The Breusch Pagan test does not indicate strong evidence of heteroskedasticity, although the robust standard error results still provide a cautious basis for inference.

Comparing the Tree and the Regression

The regression tree and the regression model approach the same problem from different angles. The tree is designed to uncover decision rules and thresholds, while the regression summarizes average conditional relationships. If the main regression predictors also appear near the top of the tree, that strengthens the overall story. If the tree emphasizes thresholds that the regression smooths over, that suggests the attendance process may be nonlinear.

Conclusion

The stock portion of the assignment shows why time series structure matters before running level based regressions. Unit root testing identifies whether the series are stationary or integrated, and Engle Granger testing determines whether any of the nonstationary series share a long run equilibrium. Only if that equilibrium is present does an error correction model make sense.

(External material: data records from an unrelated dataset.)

-- ==== Sys2Proof/Certificates/Slice0/Obligations.lean ====
section
/-! DEFINITION. The statements for the provers. Each docstring names the rules of spec/ it formalises; where a clause
rests on a choice of the model, the docstring names the log entry. -/

open Sys2Proof Sys2Proof.Machine

/-! ### Encodings -/

/-- R72, R73, R76, R77 at the default parameters: words written out from the tables decode to their instructions. -/
def Obligations.DefaultWordsDecodeToTheirInstructions : Prop :=
  decode .default (.status .receive) [0x60#8] = .ok (.rxSrSlaAck, []) ∧
  decode .default (.status .receive) [0x80#8] = .ok (.rxSrDataAck, []) ∧
  decode .default (.status .receive) [0xA2#8] = .ok (.rxSrStop, []) ∧
  decode .default (.status .respond) [0xA8#8] = .ok (.txStSlaAck, []) ∧
  decode .default (.status .respond) [0xC0#8] = .ok (.txStDataNack, []) ∧
  decode .default (.status .receive) [0x98#8] = .ok (.rxUnrecognized 0x98#8, []) ∧
  decode .default (.status .respond) [0x64#8] = .ok (.txUnrecognized 0x64#8, []) ∧
  decode .default .control [0xC5#8] = .ok (.cwArm, []) ∧
  decode .default .control [0x85#8] = .ok (.cwNack, []) ∧
  decode .default .control [0x00#8] = .ok (.cwDisarmed, []) ∧
  decode .default .address [0x4D#8] = .ok (.arWord 0x26#7 true, [])

/-- R72, R74, R76, R77: for every legal configuration and every well-formed instruction that has a word, decoding the
encoded word gives the instruction back, whatever bytes follow. -/
def Obligations.EncodedWordDecodesBack : Prop :=
  ∀ (p : Params) (i : Instr) (f : Format) (w rest : List Byte), p.wf = true → i.wf p = true →
    encode p i = some (f, w) → decode p f (w ++ rest) = .ok (i, rest)

/-- R71, R72, R75: every status byte decodes, under either mode, to a well-formed row whose word is the snapshot of that
byte. -/
def Obligations.StatusByteDecodesToTheRowOfItsSnapshot : Prop :=
  ∀ (p : Params) (m : Mode) (raw : Byte) (rest : List Byte), p.wf = true →
    ∃ i, decode p (.status m) (raw :: rest) = .ok (i, rest) ∧ i.wf p = true ∧
      encode p i = some (.status m, [snapshotOf p raw])

/-- R73: the bytes that are none of the codes present, and only they, decode to `Unrecognized`, and it carries the byte
unchanged. With the default codes (log entry 14) that is 243 of the 256 values, among them the ones the rule lists. -/
def Obligations.UnrecognizedIsEveryByteWithoutACode : Prop :=
  (∀ (p : Params) (s c : Byte), decodeEvent p s = .unrecognized c ↔ c = s ∧ s ∉ p.codes.toList) ∧
  ((List.range 256).filter fun n =>
    decodeEvent .default (BitVec.ofNat 8 n) == .unrecognized (BitVec.ofNat 8 n)).length = 243 ∧
  (∀ c ∈ [0x00#8, 0xF8#8, 0x98#8, 0x08#8, 0x10#8, 0x18#8, 0x20#8, 0x28#8, 0x30#8, 0x38#8, 0x40#8, 0x48#8, 0x50#8,
    0x58#8], decodeEvent .default c = .unrecognized c) ∧
  ∀ c : Byte, c.getLsbD 2 = true → decodeEvent .default c = .unrecognized c

/-- R71: the prescaler bits of the raw byte play no part: a named code with any prescaler bits selects its own row. -/
def Obligations.PrescalerBitsDoNotChangeTheRow : Prop :=
  ∀ (p : Params) (m : Mode) (e : Event) (c ps : Byte), p.wf = true → e.code p = some c →
    c &&& p.prescalerMask = 0#8 → (∀ u, e = .unrecognized u → u ∉ p.codes.toList) →
    decodeStatus p m (c ||| (ps &&& p.prescalerMask)) = rowInstr m e

/-- R103, R76: `CW_ARM` has exactly the four bits acknowledge-enable, enable, interrupt-pending and interrupt-enable set,
`CW_NACK` the same without acknowledge-enable, `CW_DISARMED` none. The last two words are the spec's decisions D4 and
D5. -/
def Obligations.CommandWordsSetExactlyTheirBits : Prop :=
  ∀ (p : Params) (n : Nat), p.wf = true →
    ((cwArmWord p).getLsbD n = true ↔
      n = p.control.int ∨ n = p.control.ackEn ∨ n = p.control.en ∨ n = p.control.intEn) ∧
    ((cwNackWord p).getLsbD n = true ↔ n = p.control.int ∨ n = p.control.en ∨ n = p.control.intEn) ∧
    (cwDisarmedWord p).getLsbD n = false
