/-! ### Register writes -/

/-- Settles O10: `controlAfterWrite` bit by bit, the pending flag by the written `INT`. -/
theorem controlWriteCopiesEnablesAndClearsPendingOnOne :
    Obligations.ControlWriteCopiesEnablesAndClearsPendingOnOne := by
  intro s v
  have hint : (s.cr.int && !v.getLsbD s.cfg.control.int) = if v.getLsbD s.cfg.control.int then false else s.cr.int := by
    cases v.getLsbD s.cfg.control.int <;> simp
  simp only [ioWriteCr, State.record, controlAfterWrite, ControlLayout.fields, hint]

/-- Settles O15: the address word's meaning is `ioWriteAr`, which writes only `AR` and the record of accesses. -/
theorem addressWordWriteSetsTheAddressRegister : Obligations.AddressWordWriteSetsTheAddressRegister :=
  fun _ _ _ => rfl

/-! ### The bus environment -/

theorem busEnabled_iff (s : State) : busEnabled s = true ↔ s.cr.en = true ∧ s.cr.int = false := by
  simp [busEnabled]

/-- Only a data status needs its byte (log entry 24). -/
theorem isBusEvent_iff (p : Params) (v : Byte) (d : Option Byte) :
    isBusEvent p v d = true ↔ (isDataStatus p v = true → d ≠ none) := by
  cases d <;> simp [isBusEvent]

/-- The state after a `BusEvent` that is made, in full, under the level kind. -/
theorem busEvent_eq {s : State} {v : Byte} {d : Option Byte} (hk : s.cfg.irqKind = .level)
    (hen : busEnabled s = true) (hd : isBusEvent s.cfg v d = true) :
    busEvent v d s = { s with
      sr := (v &&& ~~~s.cfg.prescalerMask) ||| (s.sr &&& s.cfg.prescalerMask)
      dr := d.getD s.dr
      cr := { s.cr with int := true }
      trace := .busEvent v d :: s.trace } := by
  simp [busEvent, hen, hd, hk, State.record]

/-- A `BusEvent` that is not enabled, or that no bus makes, is no step (log entries 15, 24). -/
theorem busEvent_eq_self {s : State} {v : Byte} {d : Option Byte}
    (h : ¬ (busEnabled s = true ∧ isBusEvent s.cfg v d = true)) : busEvent v d s = s := by
  rw [busEvent, if_neg (by simpa only [Bool.and_eq_true] using h)]

/-- The step of another agent's move. -/
theorem step_env {s : State} {e : EnvMove} {rest : List Move} (hw : s.cfg.wf = true) (ha : s.agenda = .env e :: rest) :
    step s = .next (envStep e { s with agenda := rest }) :=
  (step_move hw ha).trans (envMoveStep_eq e _)

/-- Settles O21: the step is `busEvent`, which acts exactly while it is enabled (`busEnabled_iff`, `isBusEvent_iff`). -/
theorem busEventFollowsItsContract : Obligations.BusEventFollowsItsContract := by
  intro s v d rest hw hk ha
  refine ⟨?made, ?unmade⟩
  case made =>
    rintro ⟨hen, hint, hd⟩
    have hmade := busEvent_eq (s := { s with agenda := rest }) hk ((busEnabled_iff _).2 ⟨hen, hint⟩)
      ((isBusEvent_iff s.cfg v d).2 hd)
    refine ⟨_, step_env hw ha, hmade.trans ?_, ?_⟩
    · cases d <;> rfl
    · exact (congrArg (fun t => snapshotOf s.cfg t.sr) hmade).trans (snapshotOf_or_mask s.cfg v s.sr)
  case unmade =>
    intro h
    have hstay : busEvent v d { s with agenda := rest } = { s with agenda := rest } := by
      refine busEvent_eq_self ?_
      rw [busEnabled_iff, isBusEvent_iff]
      rintro ⟨⟨hen, hint⟩, hd⟩
      rcases h with h | h | ⟨hdata, hnone⟩
      · simp [h] at hen
      · simp [h] at hint
      · exact hd hdata hnone
    exact (step_env hw ha).trans (congrArg Host.Outcome.next hstay)
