/-- The outstanding commands of a kind start their effect. -/
def State.startOuts (s : State) (p : Out → Bool) : State :=
  overL (s.outs.filter p) (fun o s => s.cmdStart o.cmd)
    { s with outs := s.outs.map fun o => if p o then { o with cmd := o.cmd.begun } else o }

/-- CMD_DONE (Table 12.10). -/
def State.cmdDone (s : State) (t : Taken) (status : Nat) (result : List Byte := []) : State :=
  s.postOnly 0x0702 (rQueue t.q) (cmdHead t ++ le 1 status ++ le 1 0 ++ fitTo 8 result)

/-- Outstanding commands of a kind leave the list. -/
def State.dropOuts (s : State) (p : Out → Bool) : State := { s with outs := s.outs.filter (fun o => !p o) }

/-- A command that waits for its completion. -/
def State.await (s : State) (t : Taken) (w : Wait) : State :=
  { s with outs := s.outs ++ [⟨t, s.outs.length, w⟩] }

/-- An earlier command of the Queue has not completed and holds the completion back (R392). -/
def State.behind (s : State) (t : Taken) : Bool :=
  !t.dead && s.outs.any fun o => o.cmd.q == t.q && o.cmd.vis.id < t.vis.id && !o.cmd.dead && o.wait.holds

/-- A completion entry, and CMD_DONE with it for a deferred command (R432). -/
def State.writeOut (s : State) (t : Taken) (status : Nat) (frame : Option Nat) (result data : List Byte)
    (evt told : Bool) : State :=
  let s1 := s.writeCpl t status frame result data evt
  if told then s1.cmdDone t status result else s1

/-- The entry of a finished command of the Queue that no earlier command holds back any more. -/
def State.flushOne (s : State) (q : Fin 32) : State :=
  match s.outs.find? fun o => o.cmd.q == q && o.wait.isDone && !s.behind o.cmd with
  | some ⟨t, n, .done st fr res data evt told⟩ =>
    (s.dropOuts (· == ⟨t, n, .done st fr res data evt told⟩)).writeOut t st fr res data evt told
  | _ => s

/-- A command has finished: its entry is written, or waits for those of the earlier commands of its Queue (R392). -/
def State.close (s : State) (t : Taken) (status : Nat) (frame : Option Nat) (result data : List Byte)
    (evt told : Bool) : State :=
  if s.behind t then s.await t (.done status frame result data evt told)
  else
    overL (List.range (s.outs.filter fun o => o.wait.isDone).length) (fun _ s => s.flushOne t.q)
      (s.writeOut t status frame result data evt told)

/-- A taken command completes (R390, R392). frame none stands for 0xFFFF_FFFF. data is the result data. -/
def State.complete (s : State) (t : Taken) (status : Nat) (frame : Option Nat) (result : List Byte := [])
    (data : List Byte := []) (evt : Bool := false) : State :=
  s.close t status frame result data evt false

/-- Final completion of a deferred command, with its CMD_DONE (R432). -/
def State.finish (s : State) (t : Taken) (status : Nat) (frame : Option Nat) (result : List Byte := []) : State :=
  s.close t status frame result [] false true

/-- The commands of the deferred kind of Table 12.2: CV_SET, HU_TEST and DORMANT. CMD_DONE comes with each of their
completion entries but a 0x30 (R432, R441). -/
def deferredOp (op : Half) : Bool := op == 0x0201 || op == 0x0305 || op == 0x0703

/-- A command that had no effect completes with a status and no Frame (R390). -/
def State.refuse (s : State) (t : Taken) (status : Nat) (result : List Byte := []) : State :=
  s.close t status none result [] false (deferredOp t.op)

/-- The outstanding commands that satisfy a condition, each taken out of the list and completed, in their order. -/
def State.completeOuts (s : State) (p : Out → Bool) (f : Out → State → State) : State :=
  overL (s.outs.filter p) (fun o s => if s.outs.contains o then f o (s.dropOuts (· == o)) else s) s

end Sys2Proof.Machine
end

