-- ==== Sys2Proof/Machine/Icecore.lean ====
section
/-! DEFINITION. Icecore: flush and clear, the start of the recorder, ICE_READ, ICE_FLUSH and ICE_CLEAR (file 16). Records
are opened and folded in Ops. -/

namespace Sys2Proof.Machine

open Sys2Proof

def State.updIce (s : State) (f : Ice → Ice) : State := { s with ice := f s.ice }

/-- A record in its ring slot, which loses what it held (R529). -/
def ringPut (ring : List IceRec) (r : IceRec) : List IceRec :=
  (ring.filter fun x => x.seq % 32768 != r.seq % 32768) ++ [r]

/-- The repeats that wait are written to the newest ring record (R527). -/
def foldLast (l : List IceRec) (n : Nat) : List IceRec :=
  match l.getLast? with
  | some r => l.dropLast ++ [{ r with rep := r.rep + n }]
  | none => l

/-- The buffered records are in the ring. -/
def Ice.commit (i : Ice) : Ice :=
  { i with ring := i.buf.foldl ringPut (foldLast i.ring i.foldPend), buf := [], foldPend := 0, flushing := false
           flushDue := false }

/-- The end of a flush: the GAP record of what found the buffer full, and CMD_DONE of the ICE_FLUSH commands that it covers (R528,
R530). -/
def State.iceFlushed (s : State) : State :=
  let cmds := s.ice.flushCmds
  overL cmds (fun t s => s.cmdDone t 0) (s.updIce fun i => { i.commit with flushCmds := [] }).iceGap

/-- A flush starts at the tick after a fault-class record entered the buffer; the capture trigger of such a record has fired for
its Frame, and fires here for one that this tick made (R127, R529). After the flush of a power-fail warning none starts until the warning clears (R531). -/
def State.iceTick (s : State) : State :=
  if s.ice.flushDue then
    s.fireRecord.updIce fun i => { i with flushDue := false, flushing := i.flushing || !s.pw.pfw }
  else s

/-- Records of issue order at or before a sequence. -/
def seqUpTo (head x : Nat) : Bool := (head + 2 ^ 32 - x) % 2 ^ 32 < 2 ^ 31

/-- Severity of an occurrence that the keep-alive domain held. -/
def keptSev (code : Nat) (payload : List Byte) : Nat :=
  if code == 0x0723 || code == 0x0C01 then 0 else if code == 0x0D01 then 2 else if code / 256 == 0x0F then 2 else eventSev code payload

/-- START and the records of the keep-alive domain, at each start (R522, R523, R526). A clear that a reset cut off is
resumed: the records it bounds are gone (R535). -/
def State.iceStart (s : State) : State :=
  let i := s.ice
  let after : Nat := match (i.ring.filter fun r => !i.torn.contains r.seq).getLast? with | some r => (r.seq + 1) % 2 ^ 32 | none => 0
  let next := if seqUpTo i.rsv after then i.rsv else after
  let skip := (next + 2 ^ 32 - after) % 2 ^ 32
  let ring := match i.clearedHead with
    | some h => i.ring.filter fun r => !seqUpTo h r.seq
    | none => i.ring
  let s1 := s.updIce fun i => { i with
    next := next, issued := i.issued + skip, buf := [], ring := ring, foldPend := 0, lost := 0, lostPend := 0
    flushing := false, flushDue := false, flushCmds := [], clearing := none, kept := [], keptLost := 0 }
  let boot := le 1 s.pw.cause ++ le 1 (bit s.upd.booted) ++ le 1 s.pw.wakeSrc ++ le 1 0 ++ le 4 s.pw.starts ++
    le 4 (if skip == 0 then 0 else after) ++ le 4 skip
  let s2 := s1.iceRecord 0x0001 rDevice 0 boot
  let s3 := overL i.kept (fun k s => s.iceRecord k.1 k.2.1 (keptSev k.1 k.2.2) k.2.2) s2
  if i.keptLost == 0 then s3 else s3.iceRecord 0x0003 rDevice 1 (le 4 i.keptLost)

/-- The flush ends (R529); a clear holds the flush back unless a power-fail warning stands (R534, R535). The battery values
follow the flush of a warning (R76, R376). -/
def execIceFlushDone (s : State) : Host.Outcome State Fault Refusal :=
  .next (
    if s.live && s.ice.flushing && (s.ice.clearing.isNone || s.pw.pfw) then
      when s.pw.batDue (fun s => { s.batStore with pw := { s.pw with batDue := false } }) s.iceFlushed
    else s)

/-- The clear has removed every record up to its HEAD (R534). -/
def execIceClearDone (s : State) : Host.Outcome State Fault Refusal :=
  .next (match s.ice.clearing with
    | some (t, h) =>
      if s.live && !s.pw.pfw then
        (s.updIce fun i => { i with clearing := none, ring := i.ring.filter fun r => !seqUpTo h r.seq }).cmdDone t 0
      else s
    | none => s)

/-! ### Commands -/

/-- The record of a sequence as a read returns it (R532): a slot without a readable record of that sequence gives CODE
0. -/
def State.iceLook (s : State) (seq : Nat) : IceRec :=
  let i := s.ice
  match i.buf.find? fun r => r.seq == seq with
  | some r => r
  | none =>
    match (foldLast i.ring i.foldPend).find? fun r => r.seq == seq with
    | some r => if i.torn.contains seq then ⟨seq, 0, 0, 0, 0, []⟩ else r
    | none => ⟨seq, 0, 0, 0, 0, []⟩

/-- The sequences that a read returns (R532). -/
def State.iceRange (s : State) (first count : Nat) : List Nat :=
  let head := s.iceSeq
  let old := s.ice.oldest
  let beyond : Bool := first != head && (first + 2 ^ 32 - head) % 2 ^ 32 < 2 ^ 31
  let d := (head + 2 ^ 32 - first) % 2 ^ 32
  let dOld := (head + 2 ^ 32 - old) % 2 ^ 32
  let back := min d dOld
  if beyond then [] else (List.range (min count (back + 1))).map fun k => (head + 2 ^ 32 - back + k) % 2 ^ 32

/-- The checks of cmdIceRead beside the ones that every command has (R433). -/
def chkIceRead (t : Taken) (s : State) : List (Nat × Bool) :=
  let n := t.p 20 2
  [(0x22, n == 0 || n > 256)]

def cmdIceRead (t : Taken) (s : State) : State :=
  let n := t.p 20 2
  s.guarded t (chkIceRead t s) fun s =>
    s.complete t 0 (some s.fr.count) (le 4 s.ice.oldest ++ le 4 s.iceSeq)
      ((s.iceRange (t.p 16 4) n).flatMap fun k => (s.iceLook k).bytes)

def cmdIceFlush (t : Taken) (s : State) : State :=
  s.guarded t [] fun s =>
    (s.complete t 1 none (evt := true)).updIce fun i => { i with flushing := i.flushing || !s.pw.pfw, flushCmds := i.flushCmds ++ [t] }

/-- Whether the clear token verifies apart from its HEAD (R445). -/
def State.tokenOk (s : State) (b : List Byte) : Bool :=
  getLe b 0 2 == 2 && getLe b 8 8 == Config.devId.toNat &&
    (match s.otp.pkclr with
      | some k => Config.ecdsaVerifies k (b.take 64) ((b.drop 64).take 96)
      | none => false)

/-- A verified clear: the CLEARED record is in the ring, and the removal runs (R534). -/
def State.iceClearStart (s : State) (t : Taken) : State :=
  let head := s.iceSeq
  let old := s.ice.oldest
  let o : Nat := match t.owner with | some o => o.val | none => 0xFF
  let s1 := (s.updIce fun i => { i with buf := [], foldPend := 0 }).iceOpen 0x0002 rDevice
    ((if s.pw.pfw then 16 else 0) + 1) (le 4 head ++ le 4 old ++ le 1 o ++ le 1 t.q.val)
  s1.updIce fun i => { i.commit with clearing := some (t, head), clearedHead := some head }

/-- The checks of cmdIceClear beside the ones that every command has (R433). -/
def chkIceClear (t : Taken) (s : State) : List (Nat × Bool) :=
  let b := t.body
  [(0x22, b.length < 160), (0x41, s.ice.flushing || s.ice.clearing.isSome)]

/-- ICE_CLEAR (R445, R534). -/
def cmdIceClear (t : Taken) (s : State) : State :=
  let b := t.body
  s.guarded t (chkIceClear t s) fun s =>
    let s1 := s.complete t 1 none (evt := true)
    if !s.tokenOk b then s1.cmdDone t 0x10
    else if getLe b 4 4 != s.iceSeq then s1.cmdDone t 0x12 (le 4 s.iceSeq)
    else s1.iceClearStart t

def execIceRead (q : Fin 32) (d : CmdArgs) (s : State) : Host.Outcome State Fault Refusal :=
  .next (s.rowCmd cmdIceRead 0x0601 q d)
def execIceFlush (q : Fin 32) (d : CmdArgs) (s : State) : Host.Outcome State Fault Refusal :=
  .next (s.rowCmd cmdIceFlush 0x0602 q d)
def execIceClear (q : Fin 32) (d : CmdArgs) (s : State) : Host.Outcome State Fault Refusal :=
  .next (s.rowCmd cmdIceClear 0x0603 q d)

end Sys2Proof.Machine
end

The no show portion shows the value of combining machine learning style partitioning with classical regression. The tree provides an intuitive picture of how the predictors split the data, while the regression model provides coefficient based estimates, multicollinearity checks, and heteroskedasticity robust inference. Together, the two approaches provide a fuller explanation of football no show behavior.